In 1980, there were no flights between the United States and China. The way in was through British colonial Hong Kong, the plane swooping for a landing over the tenements that ringed Kai Tak Airport. The next morning I boarded a train for the first leg of my trip to Guangzhou, formerly known as Canton, the largest city in southern China. After an hour, we arrived at the listless border town of Lowu, the last stop in Hong Kong. Lugging three suitcases and a backpack, I walked over a bridge crossing the fetid Shenzhen River into China.
In 1980, Shenzhen was a network of villages dotted with rice paddies and fishponds, with a population of 280,000. Its tallest building was five stories high; its workers and farmers each produced on average $250 worth of goods each year. A year earlier, the Chinese government had picked Shenzhen as the first of its five so-called Special Economic Zones, where experiments with capitalist-style economic reforms would soon unlock the pent-up moneymaking talents of one of the world’s most entrepreneurial peoples.
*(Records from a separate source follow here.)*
-- ==== Sys2Proof/Machine/OpsErase.lean ====
section
/-!
DEFINITION. Erasing a key slot and what it ends (R362, R363), and the KEYS operations by number.
-/

namespace Sys2Proof.Machine

/-- The operations that named a slot end without output (R362, R363): the commands queued and in flight on a sender's chain complete
KEY_REVOKED and unsent pixel cells go; its transmitters are in electrical idle for 1 ms, and the chain, down, draws a new key when it
comes up; a tile loses its session; the management session, the twin link's key and a bundle's verification end with theirs. That a
chain whose tiles hold the key is restarted with no command in flight too is DEDUCED, log entry 195. -/
def Chip.slotRevoked (c : Chip) (n : Nat) : Chip :=
  if 8 ≤ n ∧ n < 24 ∧ c.isSender = true then
    let p := n - 8
    let fl := (c.port p).flight
    let held := (c.port p).session.isSome
    let c := ((c.fwLost p 3 fl).endQueued p 3).endFlight p 3
    let c := c.onPort p fun x => { x with session := none, pixels := [], boots := [], beacons := [], racks := [] }
    if held && c.linkUpAt p then
      let c := (c.txStop (p / 2) (p % 2)).setPortState (p / 2) (p % 2) 0
      (c.setTx (p / 2) (p % 2) { c.txOf (p / 2) (p % 2) with idleAt := some c.age }).senderPortLost p
    else c
  else if n = 8 ∧ c.isTile = true then
    let c := if c.slice = 1 then c.sliceFail 5 else c
    c.onTile fun t => { t with session := none }
  else if n = 3 then c.onMgmt fun m => { m with hello := none }
  else if n = 4 then c.onTwin fun t => { t with keyed := false }
  else if n = 5 then c.onMgmt fun m => { m with session := false }
  else if n = 6 ∧ c.get .UPDATE_DL_STAT_STATE = 2 then c.bundleBad 2
  else c

/-- ERASE of the selected slot (R362): a pending write is discarded with it; refused for slots 0 to 2 (FIXED) and for a ring's
chain slot in Twin mode (TWIN). -/
def Chip.keyErase (c : Chip) (rq : Requester) : Chip :=
  let n := c.get .KEYS_SEL_SLOT
  c.keyGate rq n fun c =>
    if n < 3 then c.keyResult n 2
    else if 8 ≤ n ∧ n < 24 ∧ c.isSender = true ∧ c.ringed (n - 8) = true then c.keyResult n 7
    else
      let users := c.slotUsers n
      let c := (c.zeroSlot n).extend 3 (m3Item 5 n)
      let c := if users = 0 then c else (c.raise .KEYS_KEY_ERASED_IN_USE).countBy Reg.KEYS_REVOKED users
      (c.slotRevoked n).keyResult n 0

/-- KEYS_CTRL (R351, R362): debug that opens ends what its zeroised slots served; `ok` is whether a blob unwraps, or a token's signature verifies. Other OPs are ignored. -/
def Chip.keysCtrl (c : Chip) (rq : Requester) (v : Nat) (ok : Bool) : Chip :=
  let len := v % 256
  if c.flag .KEYS_STAT_BUSY then c.reject Reg.KEYS_CTRL
  else match v / 2 ^ 28 with
    | 1 => c.keyErase rq
    | 2 => c.writePublic rq len
    | 3 => c.keyImport rq len ok
    | 4 => c.keyGenerate rq false
    | 5 => c.keyGenerate rq true
    | 6 =>
      let d := c.openDebug rq len ok
      if d.nat Reg.KEYS_STAT / 2 ^ 24 % 16 = 0 then d.each ((List.range 32).drop 3) fun c n => c.slotRevoked n else d
    | _ => c

end Sys2Proof.Machine
end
Once on Chinese soil, I transferred to a train for Guangzhou. The Shenzhen station seethed with travelers hauling merchandise—clothes, canned food, bales of rice—in sacks attached to bamboo shoulder poles that bent under the weight of the load. The scene was a two-tone riot of navy blue and olive green, the color of almost all clothing worn in China. Men with wild eyes and Mao caps surged on board. Absent the Mao cap, I looked pretty much the same.
As a foreigner, I had been placed in first class, where the fans worked, clean white lace antimacassars adorned the seatbacks, and attendants delivered thermoses of boiling water and lidded teacups. The rest of the long train was third class, what the Chinese aptly call “hard seat,” where hundreds of sweating, smoking travelers crammed together on benches.
The train clanked past bamboo groves, duck ponds, and village houses blackened by coal dust. I saw men steering wooden plows pulled by water buffalo, women hunkered over knee-deep in rice paddy water, and travelers tottering on clunky black bicycles along dirt paths. This was a view of rural southern China I would come to know well, and one I believed would be everlasting.
After dumping my suitcases at one of the few Guangzhou hotels that catered to foreigners, I went off in search of food. All I had was an address of a famed restaurant and a bad street map. I trudged for hours, getting caught in a downpour, before finding shelter under the awning of a teahouse alongside several couples, all of whom were holding hands. That was interesting; I’d been told that public displays of affection were banned.
As late afternoon approached, families cascaded out from narrow doorways into the streets for dinner, squatting on tiny stools, rice bowl in one hand, chopsticks in the other, shoveling food into their mouths. By the time I found the restaurant, it was teeming with diners. All heads turned toward me, the sweat-stained foreigner. My Chinese was pretty primitive, so I walked table to table with a waitress, pointing to what I wanted to eat. What’s that? Snake. And that? Owl. And that? Civet cat.
In my college Chinese textbooks, by chapter three, we had learned “vanguard of the proletariat” and “serve the people,” but we never did learn how to say “I’d like General Tso’s Civet Cat, please.” I chose a plate of shredded chicken with bell peppers, some green vegetables, and a steamed fish, downing it all along with four bowls of rice and an indeterminate quantity of warm flat beer served in bowls. Diners from neighboring tables, their faces scarlet with drink, staggered over to toast this “American friend.” That night I learned a new word: fantong, literally “rice bucket” or “big eater.” To peals of laughter, I repeated it louder and louder. “I am a rice bucket. I am rice bucket.” Later on I learned it also meant “dummy.”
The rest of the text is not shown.